To move from monitoring to observability, you need to correlate three data streams. If you break one, the stool falls over.

1. Structured Logs (The Context)

Grep is dead. If you are ssh-ing into a server to read /var/log/nginx/access.log, you’ve already lost. You need structured JSON logs that can be ingested by Loki or Elasticsearch. Plain text logs are useless for aggregation.

Here is how we configure Nginx on our CoolVDS instances to output machine-readable data suitable for ingestion:

http {
    log_format json_analytics escape=json
    '{'
      '"msec": "$msec", ' # connection time
      '"connection": "$connection", ' # connection serial number
      '"connection_requests": "$connection_requests", ' # number of requests made in this connection
      '"pid": "$pid", ' # process pid
      '"request_id": "$request_id", ' # the unique request id
      '"request_length": "$request_length", ' # request length (including headers and body)
      '"remote_addr": "$remote_addr", ' # client IP
      '"remote_user": "$remote_user", ' # client HTTP username
      '"remote_port": "$remote_port", ' # client port
      '"time_local": "$time_local", '
      '"time_iso8601": "$time_iso8601", ' # local time in the ISO 8601 standard format
      '"request": "$request", ' # full path no arguments if the request is GET
      '"request_uri": "$request_uri", ' # full path and arguments if the request is GET
      '"args": "$args", ' # args
      '"status": "$status", ' # response status code
      '"body_bytes_sent": "$body_bytes_sent", ' # the number of body bytes exclude headers sent to a client
      '"bytes_sent": "$bytes_sent", ' # the number of bytes sent to a client
      '"http_referer": "$http_referer", ' # HTTP referer
      '"http_user_agent": "$http_user_agent", ' # user agent
      '"http_x_forwarded_for": "$http_x_forwarded_for", ' # http_x_forwarded_for
      '"http_host": "$http_host", ' # the request Host: header
      '"server_name": "$server_name", ' # the name of the vhost serving the request
      '"request_time": "$request_time", ' # request processing time in seconds with msec resolution
      '"upstream": "$upstream_addr", ' # upstream backend server for proxied requests
      '"upstream_connect_time": "$upstream_connect_time", ' # upstream handshake time incl. TLS
      '"upstream_header_time": "$upstream_header_time", ' # time spent receiving upstream headers
      '"upstream_response_time": "$upstream_response_time", ' # time spend receiving upstream body
      '"upstream_response_length": "$upstream_response_length", ' # upstream response length
      '"upstream_cache_status": "$upstream_cache_status", ' # cache HIT/MISS where applicable
      '"ssl_protocol": "$ssl_protocol", ' # TLS protocol
      '"ssl_cipher": "$ssl_cipher", ' # TLS cipher
      '"scheme": "$scheme", ' # http or https
      '"request_method": "$request_method", ' # request method
      '"server_protocol": "$server_protocol", ' # request protocol, like HTTP/1.1 or HTTP/2.0
      '"pipe": "$pipe", ' # "p" if request was pipelined, "." otherwise
      '"gzip_ratio": "$gzip_ratio", '
      '"http_cf_ray": "$http_cf_ray"'
    '}';

    access_log /var/log/nginx/json_access.log json_analytics;
}

By capturing $request_id and $upstream_response_time, we stop guessing if the database is slow or if PHP-FPM is hanging. The data is right there.

2. Metrics (The Trends)

Metrics differ from logs because they are aggregations. Prometheus is the standard here. Don't use it to store text; use it to store numbers.

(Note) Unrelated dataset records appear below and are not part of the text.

/-! Acknowledgement, retries and waits (R63, R66, R483, R484). -/

/-- R56, R147: after the GoodCRC for its Accept the engine writes the contract into PP_TARGET and PP_MODE and arms the tile.
A change of voltage within one AVS object starts after 5 ms (R58). -/
def State.armContract (s : State) (p : Port) (w : Wanted) : State :=
  let b := blockOf p
  let q := 0x100 * localOf p
  let quick := w.mode = 2 ∧ s.rP p Kp.contractPos = w.pos ∧ bit (s.rP p Kp.partnerFlags) 5
  let s := (s.putTarget p w.v w.i).iow b (0x1008 + q) (w.mode + (if quick then 16 else 0))
  s.takeArm p

/-- What follows the GoodCRC of a message of the device. -/
def State.acked (s : State) (p : Port) (m : TxMsg) : State :=
  let await (s : State) := s.setPort p { s.port p with awaits := some m.kind }
  match m.kind with
  | .accept =>
    match m.re with
    | some .request => match (s.port p).wanted with
      | some w => s.armContract p w
      | none => s
    | some .softReset => s.softDone p
    | some k => match swapOf k with
      | some w => s.swapAccepted p w
      | none => s
    | none => s
  | .sourceCaps | .eprSourceCaps =>
    let s := s.setPort p { s.port p with capsCount := 0 }
    if s.rP p Kp.powerRole = 1 then (await s).wP p Kp.contract Ctr.negotiating else s
  | .request => (await s).wP p Kp.contract Ctr.negotiating
  | .prSwap | .drSwap | .vconnSwap =>
    let h := s.port p
    await (s.setPort p (if h.cmdHeld then { h with cmdHeld := false, cmdStatus := 0 } else h))
  | .softReset | .securityRequest => await s
  | .eprEnterAck =>
    if !(s.port p).eprEntering then s
    else if s.vconnSource p then (s.setPort p { s.port p with cableTries := 1 }).sendKind p .discoverCable
    else s.eprOutcome p (decide (s.rP p Kp.cableEpr = 1))
  | .eprEnterOk => (s.setPort p { s.port p with eprMode := true, eprTimer := true }).sendCaps p false
  | .eprExit => (s.leaveEpr p).sendCaps p false
  | _ => s

/-- PD_GOODCRC_RX (R66): GoodCRC for the message on the wire; in link hold the engine hears of it when the link is up (R22). -/
def execPdGoodcrcRx (p : Port) (rev3 : Bool) (s : State) : Host.Outcome State Fault Refusal :=
  done (
    match (s.port p).tx with
    | m :: t =>
      let s := s.setPort p { s.port p with tx := t, retries := 0, txId := ((s.port p).txId + 1) % 8 }
      let s := if s.rP p Kp.pdRev = 0 then s.wP p Kp.pdRev (if rev3 then 3 else 2) else s
      if s.held p then s.tell p (.acked p m) else s.acked p m
    | [] => s)

/-- A message given up after its retries (R484, R63). An Accept that was never acknowledged began no transition. Before the first contract Source_Capabilities is sent again by
SOURCE_CAP_REPEAT, and Discover Identity by CABLE_DISCOVERY_RETRY. -/
def State.gaveUp (s : State) (p : Port) (m : TxMsg) : State :=
  match m.kind with
  | .discoverCable => s
  | k =>
    if k = .psRdy ∨ (s.inTransition p ∧ k ≠ .accept) ∨ k = .softReset then s.hardReset p PdF.hardResetSent
    else if k = .sourceCaps ∧ !s.explicitContract p then s
    else s.softReset p

/-- PD_RETRY_TIMEOUT (R66): tReceive without GoodCRC: the tile retransmits, nRetryCount times: 2, or 3 with a Revision 2.0
partner. -/
def execPdRetryTimeout (p : Port) (s : State) : Host.Outcome State Fault Refusal :=
  done (
    match (s.port p).tx with
    | m :: _ =>
      if (s.port p).retries < (if s.rP p Kp.pdRev = 2 then 3 else 2) then
        s.setPort p { s.port p with retries := (s.port p).retries + 1 }
      else
        let s := (s.setPort p { s.port p with
          tx := (s.port p).tx.drop 1, retries := 0, txId := ((s.port p).txId + 1) % 8 }).pdCount p 4
        if s.held p then s.tell p (.lost p m) else s.gaveUp p m
    | [] => s)

/-- SENDER_RESPONSE_EXPIRY (R483): no required answer within T_SENDER_RESPONSE. A Security_Request is judged under R65. -/
def execSenderResponseExpiry (p : Port) (s : State) : Host.Outcome State Fault Refusal :=
  done (
    let s' := s.setPort p { s.port p with awaits := none }
    match (s.port p).awaits with
    | none => s
    | some .securityRequest => s'.authEnd p 4
    | some .discoverCable => s'
    | some .sourceCaps | some .eprSourceCaps | some .request | some .softReset => s'.hardReset p PdF.noResponse
    | some k => (s'.setPort p { s'.port p with swap := if (swapOf k).isSome then none else (s'.port p).swap }).pdFault p
        PdF.noResponse)

/-- SOURCE_CAP_REPEAT (R66): tTypeCSendSourceCap without GoodCRC: Source_Capabilities is sent, up to 50 times; the first one
goes out once VBUS is good and a powered cable has been asked. -/
def execSourceCapRepeat (p : Port) (s : State) : Host.Outcome State Fault Refusal :=
  done (
    let h := s.port p
    if s.rP p Kp.attachState = Att.src ∧ s.rP p Kp.contract = Ctr.none ∧ s.rP p Kp.pg = 1 ∧ h.tx = [] ∧
        h.capsCount < 50 ∧ (!s.vconnSource p ∨ h.cableKnown) then
      s.sendCaps p false
    else s)

/-- CABLE_DISCOVERY (R51): tVCONNStable after VCONN is applied, the first Discover Identity on SOP′. -/
def execCableDiscovery (p : Port) (s : State) : Host.Outcome State Fault Refusal :=
  done (
    let h := s.port p
    if s.rP p Kp.attachState = Att.src ∧ s.vconnSource p ∧ h.cableTries = 0 ∧ !h.cableKnown then
      (s.setPort p { h with cableTries := 1 }).sendKind p .discoverCable
    else s)

/-- CABLE_DISCOVERY_RETRY (R51): an unanswered Discover Identity is repeated, four attempts in all; then the cable counts as
not e-marked. -/
def execCableDiscoveryRetry (p : Port) (s : State) : Host.Outcome State Fault Refusal :=
  done (
    let h := s.port p
    if h.cableTries = 0 ∨ !s.vconnSource p ∨ s.rP p Kp.powerRole ≠ 1 then s
    else if h.cableTries < 4 then
      (s.setPort p { h with cableTries := h.cableTries + 1 }).sendKind p .discoverCable
    else
      let s := (s.setPort p { h with cableTries := 0, cableKnown := true }).cableDefault p 1
      if (s.port p).eprEntering then s.eprOutcome p false else s.sendCaps p true)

A common mistake I see on client servers is alerting on node_load1. Load average is a relic of the 90s. On a modern multi-core system, high load doesn't necessarily mean degradation. Instead, alert on saturation.

Here is a useful PromQL query for detecting actual user-facing latency issues, not just "busy servers":

histogram_quantile(0.99, sum(rate(http_request_duration_seconds_bucket[5m])) by (le, route)) > 0.5

This alerts you if the 99th percentile of requests on any route exceeds 500ms over a 5-minute window. This is what your users feel. They don't care if your CPU is at 90% as long as the page loads.

3. Tracing (The Glue)

This is where OpenTelemetry (OTel) comes in. It's 2021; if you aren't looking at OTel to replace OpenTracing, you're falling behind.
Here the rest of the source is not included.